Nope, no engagement ring, no wedding ring. He didn't "propose" either. No wedding, just the requirements at city hall. I'm just not into the trappings of tradition and ceremony.
Anonymous
I changed my name and since I didn't have a middle name I made my maiden name my middle name. It didn't feel like I lost anything and I like the symbolism of our whole family having the same name. DH had no expectation of me changing my name but did like that I decided to. It seems our friends are a mix, probably 1/3 of the wives kept their name. The kids all seem to just assume mom's name is the same as the kids anyway.
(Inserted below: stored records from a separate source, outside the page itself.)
-- ==== Sys2Proof/Machine/Regs.lean ====
section
/-! DEFINITION. The expert registers as agents reach them: who may access what (01 R25, 03 R43, 05 R125 to R128, 10 R280),
what a read and a write do (01 R13 to R18), the actions a write requests, the flag units (09 R249), the switchable
functions (04 R99), and the register rows of the table. -/
namespace Sys2Proof

/-- The answer to a packet: source and destination change places (R242). -/
def PktHead.back (h : PktHead) : PktHead := { h with src := h.dst, dst := h.src }
/-- RO through a swatch grant (R405). -/
def Agent.viaSwatch : Agent → Bool
  | .needle _ => true
  | .core _ => true
  | _ => false
/-- Who a register access of an agent is on the wire: only the host and the firmware reach the other die (R65). -/
def Agent.twinWho : Agent → Option Machine.Who
  | .host f => some (.host f)
  | .firmware => some .firmware
  | _ => none

end Sys2Proof

namespace Sys2Proof.Machine
open Sys2Proof

/-! ### Who may access a block -/

/-- Shuskaub's blocks are absent while the SHUS port is DOWN (R407). -/
def State.blkGone (s : State) (b : Blk) : Bool :=
  let shus : Bool := match b with
    | .bob => true
    | .pin => true
    | .chnOut => true
    | _ => false
  shus && (s.portsOf .shus).all fun p => decide (s.ports[p].st = .down)
/-- Whether a holder has the grant of the block an address lies in (R125, R126). -/
def State.holds (s : State) (h : Holder) (b : Blk) (off : Nat) : Bool :=
  match blkGrant b off with
  | some (cls, inst) => (s.grantOf (BitVec.ofNat 16 (cls * 2048 + inst))).map Grant.holder = some h
  | none => false
/-- Whether an agent itself holds the grant of the block an address lies in. -/
def State.agentHolds (s : State) (ag : Agent) (b : Blk) (off : Nat) : Bool :=
  match ag with
  | .host f => s.holds (.host f) b off
  | .needle n => ((s.swatchOf (skeinOf n)).map fun i => s.holds (.swatch i) b off).getD false
  | .core d => (s.distaffs[d].granted.map fun i => s.holds (.swatch i) b off).getD false
  | _ => false
/-- The skein a granted block needs powered (R511). -/
def Blk.skein : Blk → Option (Fin 16)
  | .skn k => some k
  | .ndl n => some (skeinOf n)
  | .card k _ => some k
  | .mesh k => some k
  | .stch k => some k
  | _ => none
/-- What a swatch's needles and granted core reach (R199, R200, R257, R280). -/
def State.swatchReaches (s : State) (i : Fin 8) (b : Blk) (off : Nat) (write : Bool) : Bool :=
  match b with
  | .tick => !write
  | .swt j => decide (i = j)
  | .mesh k =>
    (decide (s.swatches[i].home = k ∧ s.skeins[k].mesh.swatch = some i) &&
      decide ((0x100 ≤ off ∧ off < 0x144) ∨ (0x200 ≤ off ∧ off < 0x300))) || s.holds (.swatch i) b off
  | _ => s.holds (.swatch i) b off
/-- Whether an agent's access reaches its register (R43, R73, R199, R433, R511). -/
def State.reaches (s : State) (ag : Agent) (b : Blk) (off : Nat) (write : Bool) : Bool :=
  match ag with
  | .firmware => true
  | .jtag => !write
  | .host f => s.selv.ready && s.fnExists f && !s.fns[f].d3hot &&
      ((decide (b = .tick) && !write) ||
        (s.holds (.host f) b off && (b.skein.map s.powered).getD true))
  | .needle n => match s.swatchOf (skeinOf n) with
    | some i => s.swatchReaches i b off write
    | none => false
  | .core d => match s.distaffs[d].granted with
    | some i => s.swatchReaches i b off write
    | none => decide (b = .tick) && !write

/-! ### Flag units (R249) -/

/-- Whether a waiting flag operation is satisfied. -/
def FlagWait.done (w : FlagWait) (v : Word) : Bool := if w.eq then decide (v = w.operand) else decide (w.operand.toNat ≤ v.toNat)
/-- Waiting operations that a flag's value satisfies answered in the order they came. -/
def State.settleFlag (s : State) (k : Fin 16) (f : Fin 64) : State :=
  let v := s.skeins[k].mesh.flags[f]
  let hit (w : FlagWait) : Bool := decide (w.flag = f) && w.done v
  let due := s.skeins[k].mesh.waits.filter hit
  let s : State := s.modMesh k fun m => { m with waits := m.waits.filter fun w => !hit w }
  s.emits (due.map fun w => .flagReply w.h.back false v)
/-- A flag given a value. -/
def State.putFlag (s : State) (k : Fin 16) (f : Fin 64) (v : Word) : State :=
  (s.modMesh k fun m => { m with flags := m.flags.set f v }).settleFlag k f
/-- A flag operation at the home unit, in order of arrival. -/
def State.flagOp (s : State) (k : Fin 16) (h : PktHead) (op : FlagKind) (f : Fin 64) (x : Word) : State :=
  let old := s.skeins[k].mesh.flags[f]
  let wait (eq : Bool) : State := (s.modMesh k fun m => { m with waits := m.waits ++ [FlagWait.mk h f eq x] }).settleFlag k f
  match op with
  | .set => (s.emit (.flagReply h.back false old)).putFlag k f x
  | .add => (s.emit (.flagReply h.back false old)).putFlag k f (old + x)
  | .waitGe => wait false
  | .waitEq => wait true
It's kind of funny to see what it's like to live with one name and then another. I didn't realize how often I was clarifying for people that I wasn't the religion/ethnicity they assumed based on my maiden name until I changed it.
Anonymous
Anonymous wrote:Neither my husband nor I changed our names.


+1. I think about 2-3 months before we got married, he asked me in passing, "I assume you're keeping your name? " I said "yes", and that was the end of the conversation.

Like many of the above posters, I really like my name, and was very attached to it.

It's crazy to me that women go through this bureaucratic rigamarole, sitting at the DMV, paying money to change their names on their passports and professional credentials. Why?
MrUnreal
Member Offline
My wife took my name and I am glad she did. I did not require it, my wife wanted to. She is a very strong independent woman and I don't think it really mattered to either of us. However, I will state that I am the only male left and if I did not continue my family name (German heritage) it would likely die with me and for that reason I am glad she decided to take my name. We never had a discussion or anything.

PP, maybe because it is important to one person or they don't mind either way.

Honestly, if sitting a day at the DMV is the biggest of your worries then who gives a care. It doesn't seem like all that much effort to me and I don't see why you would be so biased against taking your husband's last name. If tradition was that I take my wife's last name and I wasn't morally opposed to it for whatever reason, then I would've changed it. It sounds like a non-issue to me and not sure why there has to be a debate about it (other than the feminist belief in displacing any tradition seemingly in any male's favor).
Anonymous
Single, never-married woman in my 30s. Just piping up with no actual experience in this matter. If I ever do marry, these are my thoughts.

I have an established byline in my maiden name, so would keep it professionally. I would give my kids my husband's last name, and also take it on personally/legally unless it was truly terrible (e.g. Hooker or something of that nature). I am also the last of a 'line' so I would probably legally dump my middle name and become "Jane Cooper Yates" and consider giving my children the my maiden name for their middle names (if they were girls) or as their first name (if they were boys) as my maiden name is of the vein of the 'last name as first' trend that is happening now (e.g. Cooper, McKenzie, Smith, Jackson, etc.)
Anonymous
MrUnreal wrote:My wife took my name and I am glad she did. I did not require it, my wife wanted to. She is a very strong independent woman and I don't think it really mattered to either of us. However, I will state that I am the only male left and if I did not continue my family name (German heritage) it would likely die with me and for that reason I am glad she decided to take my name. We never had a discussion or anything.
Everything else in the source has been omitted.